Scan the data below and pick out the lines containing the word "regs".

Collected data entries:
______________________________
-- ==== Sys2Proof/Machine/Access.lean ====
section
/-!
DEFINITION. Loads and stores of one page by its class (R126 to R132), write sets and what is published to fewer agents than the device (R127, R128,
R136), releases and acquires (R123, R138, R139).
-/

namespace Sys2Proof.Machine

/-! ### PHASE pages (R127, R128) -/

/-- A byte of a write set. -/
def wsGet (ws : List WsByte) (pa : Nat) : Option Byte := (ws.find? fun b => b.pa = pa).map WsByte.byte

/-- Put a byte into a write set: the later store replaces the earlier one. -/
def wsPut (ws : List WsByte) (b : WsByte) : List WsByte := b :: ws.filter fun c => c.pa ≠ b.pa

/-- Put the bytes of a store from an address upwards into a write set. -/
def wsWrite (ws : List WsByte) (pa : Nat) (owner : BitVec 16) (pc : Pc) : List Byte → List WsByte
  | [] => ws
  | b :: bs => wsWrite (wsPut ws { pa := pa, byte := b, owner := owner, pc := pc }) (pa + 1) owner pc bs

/-- Drop the bytes of a range from a write set. -/
def wsDrop (ws : List WsByte) (pa n : Nat) : List WsByte := ws.filter fun b => decide (b.pa < pa ∨ pa + n ≤ b.pa)

/-- A byte published to a layer. -/
def layerGet (l : List LayerByte) (pa : Nat) : Option Byte := (l.find? fun b => b.pa = pa).map LayerByte.byte

/-- Publish a byte to a layer; the rinds that QPACKs wrote there stay behind it. -/
def layerPut (l : List LayerByte) (b : LayerByte) : List LayerByte := b :: l.filter fun c => decide (c.pa ≠ b.pa) || c.pack.isSome

/-- Put the result of an atomic of a unit into a layer, from an address upwards. -/
def layerWrite (l : List LayerByte) (u : UnitRef) (pc : Pc) (pa : Nat) : List Byte → List LayerByte
  | [] => l
  | b :: bs => layerWrite (layerPut l { pa := pa, byte := b, seen := [u], pc := pc, amo := true }) u pc (pa + 1) bs

/-- The format of a QPACK. -/
def Pack.format (p : Pack) : Entry := Entry.ofWord p.word

/-- The address of the chunk's rind. -/
def Pack.rindAt (p : Pack) : Nat := p.base + 4096 + p.format.scaleArea

/-- What a QPACK writes where it is performed, over the chunk as the other writes left it (R91, R280). -/
def Pack.result (p : Pack) (chunk : List Byte) : List (Nat × Byte) :=
  let put := p.bytes.filter fun b => b.1 < p.rindAt
  let now_ := put.foldl (fun c b => c.set (b.1 - p.base) b.2) chunk
  put ++ (p.format.rindOf (p.format.rewrite p.fmt now_ p.sat false)).zipIdx.map fun q => (p.rindAt + q.2, q.1)

/-- What a QPACK wrote, without what later writes at some addresses replaced: none when nothing is left. -/
def Pack.without (p : Pack) (pas : List Nat) : Option Pack :=
  let q := { p with bytes := p.bytes.filter fun b => decide (b.1 ∉ pas) }
  if q.bytes.any fun b => decide (b.1 < q.rindAt) then some q else none
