/-- The number of a register after the window, as a frame's records name it (R73). -/
def Site.slotNo (x : Site) (i r : Nat) : Nat := if r < 128 then ((x.heat.fibre? i).map fun f => f.slotOf r).getD r else r

/-- The contents of a register. -/
def Site.slot (x : Site) (i r : Nat) : Slot :=
  match x.heat.fibre? i with
  | none => .val 0
  | some f =>
    if r < 128 then f.regs.getD (f.slotOf r) (.val 0)
    else (x.xset?.bind fun e => (e.regs[i]?).bind fun l => l[r - 128]?).getD (.val 0)

/-- Write one register. -/
def Site.setSlot (x : Site) (i r : Nat) (v : Slot) : Site :=
  if r < 128 then x.updFibre i fun f => { f with regs := f.regs.set (f.slotOf r) v }
  else
    { x with team := { x.team with xsets := x.team.xsets.map fun e =>
        if e.squad = x.squad ∧ e.low = pairLow x.heatNo then { e with regs := e.regs.modify i fun l => l.set (r - 128) v } else e } }

/-- The value of a register; a record still in flight has none, and no meaning reads one. -/
def Slot.word : Slot → Word
  | .val w => w
  | .bat _ => 0

/-- One register as a number. -/
def Site.word (x : Site) (i r : Nat) : Word := (x.slot i r).word

/-- n registers from r as one number, the lowest register lowest (R54, R161). -/
def Site.val (x : Site) (i r : Nat) : Nat → Nat
  | 0 => 0
  | n + 1 => (x.word i r).toNat + 2 ^ 32 * x.val i (r + 1) n

/-- Write a number to n registers from r. -/
def Site.setVal (x : Site) (i r : Nat) (n v : Nat) : Site :=
  match n with
  | 0 => x
  | n + 1 => (x.setSlot i r (.val (wd v))).setVal i (r + 1) n (v / 2 ^ 32)

/-- A guard bit of a fibre (R53). -/
def Site.guard (x : Site) (i g : Nat) : Bool := (x.word i 0).getLsbD g

/-- A word with one bit set or cleared. -/
def setBit (w : Word) (g : Nat) (b : Bool) : Word := if b then w ||| (1#32 <<< g) else w &&& ~~~(1#32 <<< g)

/-- Write one guard bit (R53). -/
def Site.setGuard (x : Site) (i g : Nat) (b : Bool) : Site := x.setSlot i 0 (.val (setBit (x.word i 0) g b))

/-- The seed of a fibre (R78). -/
def Site.seed (x : Site) (i : Nat) : Word := ((x.heat.fibre? i).map Fibre.seed).getD 0

/-- Set a fibre's seed. -/
def Site.setSeed (x : Site) (i : Nat) (w : Word) : Site := x.updFibre i fun f => { f with seed := w }

/-! ### The checks before an instruction takes effect -/

/-- Registers that a field names: the first, how many, and whether the instruction reads them in a blocking way. -/
structure Use where
  reg : Nat
  n   : Nat
  rd  : Bool
  deriving DecidableEq, Repr

/-- A trap with what its record holds (R353). -/
structure TrapRec where
  cause : Byte
  inner : Byte
  fibre : Nat
  pc    : Pc
  info  : DWord
  deriving DecidableEq, Repr

/-- WINDOW_OVERFLOW or XSET_NOT_HELD for one register of one fibre (R55, R59). -/
def Site.regCheck (x : Site) (i r : Nat) : Option Byte :=
  if r < 16 then none
  else if r < 128 then
    match x.heat.fibre? i with
    | some f => if f.regs.length ≤ f.win + r then some cause.windowOverflow else none
    | none => none
  else if x.holdsX then none
  else some cause.xsetNotHeld

/-- The first failing register of a field in one fibre. -/
def Site.fieldCheck (x : Site) (i r : Nat) : Nat → Option (Byte × Nat)
  | 0 => none
  | n + 1 =>
    match x.regCheck i r with
    | some c => some (c, r)
    | none => x.fieldCheck i (r + 1) n

/-- Step 2 of R185 and R224: fields in order, each in every executing fibre. -/
def Site.fieldsCheck (x : Site) (pc : Pc) (xs : List Nat) (us : List Use) : Option TrapRec :=
  us.findSome? fun u => xs.findSome? fun i =>
    (x.fieldCheck i u.reg u.n).map fun (c, r) => { cause := c, inner := 0, fibre := i, pc := pc, info := dw r }

/-- The records in a fibre's registers r to r + n - 1. -/
def Site.records (x : Site) (i r : Nat) : Nat → List Baton
  | 0 => []
  | n + 1 =>
    match x.slot i r with
    | .bat b => b :: x.records i (r + 1) n
    | .val _ => x.records i (r + 1) n

/-- The records that an instruction meets in a fibre by blocking uses; `v0` says that it uses the predicate word. -/
def Site.met (x : Site) (us : List Use) (v0 : Bool) (i : Nat) : List Baton :=
  (if v0 then x.records i 0 1 else []) ++ (us.filter Use.rd).flatMap fun u => x.records i u.reg u.n

/-- The order in which a record's producer stands, and the trap that its blocking use raises (R72). -/
def Baton.fault? (b : Baton) (i : Nat) : Option (Nat × TrapRec) :=
  match b.st with
  | .pending => none
  | .fault c pc info ord => some (ord, { cause := cause.batonFault, inner := c, fibre := i, pc := pc, info := info })
  | .drained pc r ord => some (ord, { cause := cause.fifoDrained, inner := 0, fibre := i, pc := pc, info := dw r })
______________________________
SOLUTION BELOW:
    if r < 128 then f.regs.getD (f.slotOf r) (.val 0)
    else (x.xset?.bind fun e => (e.regs[i]?).bind fun l => l[r - 128]?).getD (.val 0)
  if r < 128 then x.updFibre i fun f => { f with regs := f.regs.set (f.slotOf r) v }
        if e.squad = x.squad ∧ e.low = pairLow x.heatNo then { e with regs := e.regs.modify i fun l => l.set (r - 128) v } else e } }
    | some f => if f.regs.length ≤ f.win + r then some cause.windowOverflow else none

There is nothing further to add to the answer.